1. Do not run the engine hard after start-up.
Most people know you should let your engine warm up before running it hard, but many cars only have coolant gauges. Engine oil tends to take longer to heat up, because you don’t have a thermostat like the coolant does, which isolates the coolant in the engine block and regulates its temperature. Oil that isn’t heated up won’t flow as fast as oil at operating condition, which means you’ll have less protection at engine start up. This is especially true for turbocharged vehicles, because you also have oil feeding the bearings of the turbocharger, which spins at insanely high RPM and produces significant heat, so you want to make sure you have proper oil flow through the turbo.
It will be different for every car, but it could be an additional several minutes before your oil temperature is near your engine coolant temperature.

2. Don't shut the car off immediately after running it hard.
You’re going to have hot spots where the engine components, and especially the turbocharger, are still significantly hotter than your engine oil temperature.
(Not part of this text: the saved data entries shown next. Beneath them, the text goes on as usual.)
-- ==== Sys2Proof/Machine/Fold.lean ====
section
/-! DEFINITION. FOLD, the quasigroup-checksum datapath, and the commands CLRS, LDS and CSUM (42_checksum.md). -/

namespace Sys2Proof.Machine

/-- The fold step: XOR the digit in, shift left by one, and if bit k is set XOR the mask; the result is the low k bits
(42_checksum.md R140). The container has 33 bits, so for k ≤ 32 the shift loses nothing (00_scope.md R11). -/
def foldStep (k : Nat) (mask acc : Acc) (d : Digit) : Acc :=
  let t := acc ^^^ d.setWidth 33
  let u := t <<< 1
  let v := if u.getLsbD k then u ^^^ mask else u
  (v.setWidth k).setWidth 33

/-- The accumulator after the steps over a list of digits, from a given one (42_checksum.md R141). -/
def foldFrom (k : Nat) (mask acc : Acc) (ds : List Digit) : Acc := ds.foldl (foldStep k mask) acc

/-- `fold(D)`: the accumulator after the steps over D from the left, starting from 0 (42_checksum.md R141). -/
def fold (k : Nat) (mask : Acc) (ds : List Digit) : Acc := foldFrom k mask 0#33 ds

/-- `fold(D)` with the K and MASK of the engine. -/
def engineFold (s : State) (ds : List Digit) : Acc := fold s.k.toNat s.mask ds

/-- The symbol ALPHA[acc] that the accumulator indexes (42_checksum.md R145). -/
def symbolOfAcc (s : State) (acc : Acc) : Sym := s.alpha.read acc.toNat

/-- `RDIG <- acc; RSYM <- ALPHA[acc]` (10_state.md R40, R41). -/
def setResult (acc : Acc) (s : State) : State :=
  { s with rdig := acc.setWidth 32, rsym := symbolOfAcc s acc }

/-- CLRS: empties the sequence buffer (42_checksum.md R143). -/
def execClrs (s : State) : Result :=
  .next (respond 0#48 { s with slen := 0#17, sovf := false })

/-- LDS sym: appends one symbol to the sequence buffer, or sets SOVF; answers SLEN after the update
(42_checksum.md R144). -/
def execLds (sym : BitVec 32) (s : State) : Result :=
  if seqFull s then .next (respond (s.slen.setWidth 48) { s with sovf := true })
  else
    match writeSeq s s.slen.toNat sym with
    | .error f => .fault f
    | .ok t => .next (respond ((s.slen + 1#17).setWidth 48) { t with slen := s.slen + 1#17 })

/-- CSUM ic: folds the sequence of length M + ic and answers the check symbol (42_checksum.md R145). -/
def execCsum (ic : Bool) (s : State) : Result :=
  if s.ready then
    match digits s (s.m.toNat + ic.toNat) with
    | .error e => stopOutcome s e
    | .ok ds =>
      .next (respond ((symbolOfAcc s (engineFold s ds)).setWidth 48) (setResult (engineFold s ds) s))
  else .next (raise .notReady 0#48 s)

end Sys2Proof.Machine
end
If you shut off the engine, the oil no longer flows, and thus pockets of the oil are going to be heated up to very high temperatures. These high temperatures break down the oil, and also burn up and evaporate the light end of the oil, leaving behind a heavier oil that won’t have ideal flow characteristics. This reduces your engine oil life, and also means you might have less protection at start-up.

3. Don’t lug the engine. Low Engine Speed, High Load Operations. First, this isn’t ideal because you’re telling your engine to move your vehicle quickly when it’s at a huge gearing disadvantage. Second, when your engine tries to produce more power at low engine speeds, it may be able to inject more fuel, but not ingest enough air. As a result, you’ll have a highly rich mixture and this can lead to poor emissions, damaging your catalytic converter, and seeing black smoke come out your exhaust. Third, regarding damaging your engine, this can cause low speed pre-ignition. LSPI is a when you have pre-ignition of your air fuel mixture (before your spark ignites it) and is becoming a more common phenomenon with small turbocharged engines running at low engine speeds with high load. It’s a dangerous condition that can cause engine damage, such as broken spark plugs or cracked pistons, as a result of extremely high pressures which occur due to significantly advanced ignition timing. It’s also very challenging to detect, and can’t be avoided through ignition timing or changing the spark plug’s heat range.

4. Don't use low octane rating fuel, especially if the car has been modified. Turbocharged cars tend to have higher pressures and temperatures within the combustion chamber, which is why they have reduced compression ratios to compensate. If your car is modified, you can keep it reliable by running a rich mixture and using high quality, high octane fuels. Obviously reducing boost and retarding the engine timing will do this as well, but of course you’ll be reducing performance. There are knock sensors to help minimize any engine problems, and so they’ll retard timing if it senses knock will occur.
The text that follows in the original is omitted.